- _Collected data_:
/-- In a state that meets the invariant, under legal parameters, the payload of every response of a well-formed operation fits the widths of R102 to R105. (For a trace entry's consumed the width holds because a count that does not fit is a free 16-bit value, log 10, the model's choice.)
Rests on: R102, R103, R104, R105. -/
def Obligations.ResponsesFitTheirRecord : Prop :=
  ∀ (i : Instr) (s t : State) (r : Response), s.Inv → s.params.legal → i.wf s.params = true → exec i s = .next t →
    t.response = some r → r.payload.fits t.params = true

/-- With no request in flight: an empty script leaves the state as it is (log 11); a host store inside host memory stores exactly its bytes; an issued request puts on the port a record that fits it, with the request's cw and vlen, its base and chan where they fit their fields, and its first FRAG_MAX data bytes, so a request that fits is put there as it is; reading takes the response off its port (log 7). The script is the model's choice (log 6), and so is what a field holds for a number that does not fit it, a free value (log 19).
Rests on: R13, R38, R40, R41, R73, R98, R109, R280, R288. -/
def Obligations.HostActsBetweenOperations : Prop :=
  ∀ (s : State), s.request = none →
    (s.host = [] → step s = .next s) ∧
    (∀ addr bytes rest, s.host = .store addr bytes :: rest → addr + bytes.length ≤ 2 ^ s.params.addrW →
      ∃ t, step s = .next t ∧ t = { s with mem := t.mem, host := rest } ∧
        (∀ i, i < bytes.length → t.mem.read (addr + i) = byteAt bytes i) ∧
        ∀ a, a < addr ∨ addr + bytes.length ≤ a → t.mem.read a = s.mem.read a) ∧
    (∀ r rest, s.host = .issue r :: rest →
      ∃ q : Request, step s = .next { s with request := some q, host := rest } ∧ q.fits s.params = true ∧ q.cw = r.cw ∧
        q.vlen = r.vlen ∧ (r.base < 2 ^ s.params.addrW → q.base = r.base) ∧
        (r.chan < 2 ^ s.params.chanIdW → q.chan = r.chan) ∧ q.data = r.data.take s.params.fragMax ∧
        (r.fits s.params = true → q = r)) ∧
    (∀ rest, s.host = .readResponse :: rest → step s = .next { s with response := none, host := rest })

/-- step never answers a refusal; it answers a fault exactly when no request is in flight and the host's next act is a store outside the 2^ADDR_W bytes of host memory. This stop is the model's choice (log 9).
Rests on: R60, R271. -/
def Obligations.OnlyHostErrorsStop : Prop :=
  ∀ (s : State), (∀ r, step s ≠ .refused r) ∧
    ∀ e, step s = .fault e ↔ s.request = none ∧ e = .hostStoreOutsideMemory ∧
      ∃ addr bytes rest, s.host = .store addr bytes :: rest ∧ 2 ^ s.params.addrW < addr + bytes.length

/-- For the recommended instances and for every other choice, CK8 and CK16 give 0x75, 0xF0FA, 0x66 and 0xE8C2 on the four vectors of R184.
Rules: R184. -/
def Obligations.EveryChecksumChoiceMeetsVectors : Prop :=
  ∀ ck : CkChoice,
    ck8 ck 0x77#8 [0x55, 0x1B, 0x04] = 0x75#8 ∧
    ck16 ck 0x3692#16
      [0x55, 0x1B, 0x04, 0x75, 0x09, 0xC3, 0xE0, 0x00, 0x00, 0x3F, 0x60, 0x00, 0x04, 0x20, 0x00, 0x01, 0x00, 0x40, 0x00,
        0x02, 0x10, 0x04, 0x03, 0x00, 0x04] = 0xF0FA#16 ∧
    ck8 ck 0x77#8 [0x55, 0x0E, 0x04] = 0x66#8 ∧
    ck16 ck 0x3692#16 [0x55, 0x0E, 0x04, 0x66, 0x09, 0x03, 0x4E, 0x06, 0xA0, 0x48, 0x08, 0x01] = 0xE8C2#16

/-- For the recommended instances, flipping one bit of a 3-byte sequence changes CK8, and flipping one bit of a sequence of 11 to 1021 bytes changes CK16, with the block's seeds: the assumption of R185 holds for them.
Rests on: R185, R186, R187. -/
def Obligations.RecommendedChecksumsDetectBitFlips : Prop :=
  ckDetectsBitFlips .recommended

/-- (a) The chunks of RA.FEED, joined, are its bytes, and each has at most FRAG_MAX; (b) the result of pushing a first chunk and then others is the first push's frames and trace in front of the others'; (c) under legal parameters, a host script that issues the pushes of chunks of at most FRAG_MAX bytes, run by two steps for each push, ends in the state of that result. That the chunks are of one size and that no bytes give no push is the model's choice (log 20), and so is the script (log 6).
Rests on: R109. -/
def Obligations.FeedIsItsPushes : Prop :=
  (∀ (p : Params) (size : Nat) (bytes : List Byte), 1 ≤ p.fragMax → isFeedOf p bytes (feedChunks p size bytes)) ∧
  (∀ (c : Nat) (d : List Byte) (ds : List (List Byte)) (s : State) (r : FeedResult), runPushes c (d :: ds) s = some r ↔
    ∃ (t : State) (frames : List Frame) (trace : List ScanRecord) (r' : FeedResult),
      exec (.raPush c (BitVec.ofNat 16 d.length) d) s = .next t ∧
      t.response = some { status := .ok, payload := .push frames trace } ∧ runPushes c ds t = some r' ∧
      r = { state := r'.state, frames := frames ++ r'.frames, trace := trace ++ r'.trace }) ∧
  (∀ (s : State) (c : Nat) (ds : List (List Byte)) (r : FeedResult), s.params.legal → c < 2 ^ s.params.chanIdW →
    s.request = none → s.host = feedActs c ds → (∀ d ∈ ds, d.length ≤ s.params.fragMax) →
    runPushes c ds { s with host := [] } = some r → runSteps (2 * ds.length) s = .next r.state)
end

- _What this task involves_: The entries above are to be retyped exactly, with nothing left out.

- _Expected output_:
/-- In a state that meets the invariant, under legal parameters, the payload of every response of a well-formed operation fits the widths of R102 to R105. (For a trace entry's consumed the width holds because a count that does not fit is a free 16-bit value, log 10, the model's choice.)
Rests on: R102, R103, R104, R105. -/
def Obligations.ResponsesFitTheirRecord : Prop :=
  ∀ (i : Instr) (s t : State) (r : Response), s.Inv → s.params.legal → i.wf s.params = true → exec i s = .next t →
    t.response = some r → r.payload.fits t.params = true

/-- With no request in flight: an empty script leaves the state as it is (log 11); a host store inside host memory stores exactly its bytes; an issued request puts on the port a record that fits it, with the request's cw and vlen, its base and chan where they fit their fields, and its first FRAG_MAX data bytes, so a request that fits is put there as it is; reading takes the response off its port (log 7). The script is the model's choice (log 6), and so is what a field holds for a number that does not fit it, a free value (log 19).
Rests on: R13, R38, R40, R41, R73, R98, R109, R280, R288. -/
def Obligations.HostActsBetweenOperations : Prop :=
  ∀ (s : State), s.request = none →
    (s.host = [] → step s = .next s) ∧
    (∀ addr bytes rest, s.host = .store addr bytes :: rest → addr + bytes.length ≤ 2 ^ s.params.addrW →
      ∃ t, step s = .next t ∧ t = { s with mem := t.mem, host := rest } ∧
        (∀ i, i < bytes.length → t.mem.read (addr + i) = byteAt bytes i) ∧
        ∀ a, a < addr ∨ addr + bytes.length ≤ a → t.mem.read a = s.mem.read a) ∧
    (∀ r rest, s.host = .issue r :: rest →
      ∃ q : Request, step s = .next { s with request := some q, host := rest } ∧ q.fits s.params = true ∧ q.cw = r.cw ∧
        q.vlen = r.vlen ∧ (r.base < 2 ^ s.params.addrW → q.base = r.base) ∧
        (r.chan < 2 ^ s.params.chanIdW → q.chan = r.chan) ∧ q.data = r.data.take s.params.fragMax ∧
        (r.fits s.params = true → q = r)) ∧
    (∀ rest, s.host = .readResponse :: rest → step s = .next { s with response := none, host := rest })

/-- step never answers a refusal; it answers a fault exactly when no request is in flight and the host's next act is a store outside the 2^ADDR_W bytes of host memory. This stop is the model's choice (log 9).
Rests on: R60, R271. -/
def Obligations.OnlyHostErrorsStop : Prop :=
  ∀ (s : State), (∀ r, step s ≠ .refused r) ∧
    ∀ e, step s = .fault e ↔ s.request = none ∧ e = .hostStoreOutsideMemory ∧
      ∃ addr bytes rest, s.host = .store addr bytes :: rest ∧ 2 ^ s.params.addrW < addr + bytes.length

/-- For the recommended instances and for every other choice, CK8 and CK16 give 0x75, 0xF0FA, 0x66 and 0xE8C2 on the four vectors of R184.
Rules: R184. -/
def Obligations.EveryChecksumChoiceMeetsVectors : Prop :=
  ∀ ck : CkChoice,
    ck8 ck 0x77#8 [0x55, 0x1B, 0x04] = 0x75#8 ∧
    ck16 ck 0x3692#16
      [0x55, 0x1B, 0x04, 0x75, 0x09, 0xC3, 0xE0, 0x00, 0x00, 0x3F, 0x60, 0x00, 0x04, 0x20, 0x00, 0x01, 0x00, 0x40, 0x00,
        0x02, 0x10, 0x04, 0x03, 0x00, 0x04] = 0xF0FA#16 ∧
    ck8 ck 0x77#8 [0x55, 0x0E, 0x04] = 0x66#8 ∧
    ck16 ck 0x3692#16 [0x55, 0x0E, 0x04, 0x66, 0x09, 0x03, 0x4E, 0x06, 0xA0, 0x48, 0x08, 0x01] = 0xE8C2#16

/-- For the recommended instances, flipping one bit of a 3-byte sequence changes CK8, and flipping one bit of a sequence of 11 to 1021 bytes changes CK16, with the block's seeds: the assumption of R185 holds for them.
Rests on: R185, R186, R187. -/
def Obligations.RecommendedChecksumsDetectBitFlips : Prop :=
  ckDetectsBitFlips .recommended

/-- (a) The chunks of RA.FEED, joined, are its bytes, and each has at most FRAG_MAX; (b) the result of pushing a first chunk and then others is the first push's frames and trace in front of the others'; (c) under legal parameters, a host script that issues the pushes of chunks of at most FRAG_MAX bytes, run by two steps for each push, ends in the state of that result. That the chunks are of one size and that no bytes give no push is the model's choice (log 20), and so is the script (log 6).
Rests on: R109. -/
def Obligations.FeedIsItsPushes : Prop :=
  (∀ (p : Params) (size : Nat) (bytes : List Byte), 1 ≤ p.fragMax → isFeedOf p bytes (feedChunks p size bytes)) ∧
  (∀ (c : Nat) (d : List Byte) (ds : List (List Byte)) (s : State) (r : FeedResult), runPushes c (d :: ds) s = some r ↔
    ∃ (t : State) (frames : List Frame) (trace : List ScanRecord) (r' : FeedResult),
      exec (.raPush c (BitVec.ofNat 16 d.length) d) s = .next t ∧
      t.response = some { status := .ok, payload := .push frames trace } ∧ runPushes c ds t = some r' ∧
      r = { state := r'.state, frames := frames ++ r'.frames, trace := trace ++ r'.trace }) ∧
  (∀ (s : State) (c : Nat) (ds : List (List Byte)) (r : FeedResult), s.params.legal → c < 2 ^ s.params.chanIdW →
    s.request = none → s.host = feedActs c ds → (∀ d ∈ ds, d.length ≤ s.params.fragMax) →
    runPushes c ds { s with host := [] } = some r → runSteps (2 * ds.length) s = .next r.state)
end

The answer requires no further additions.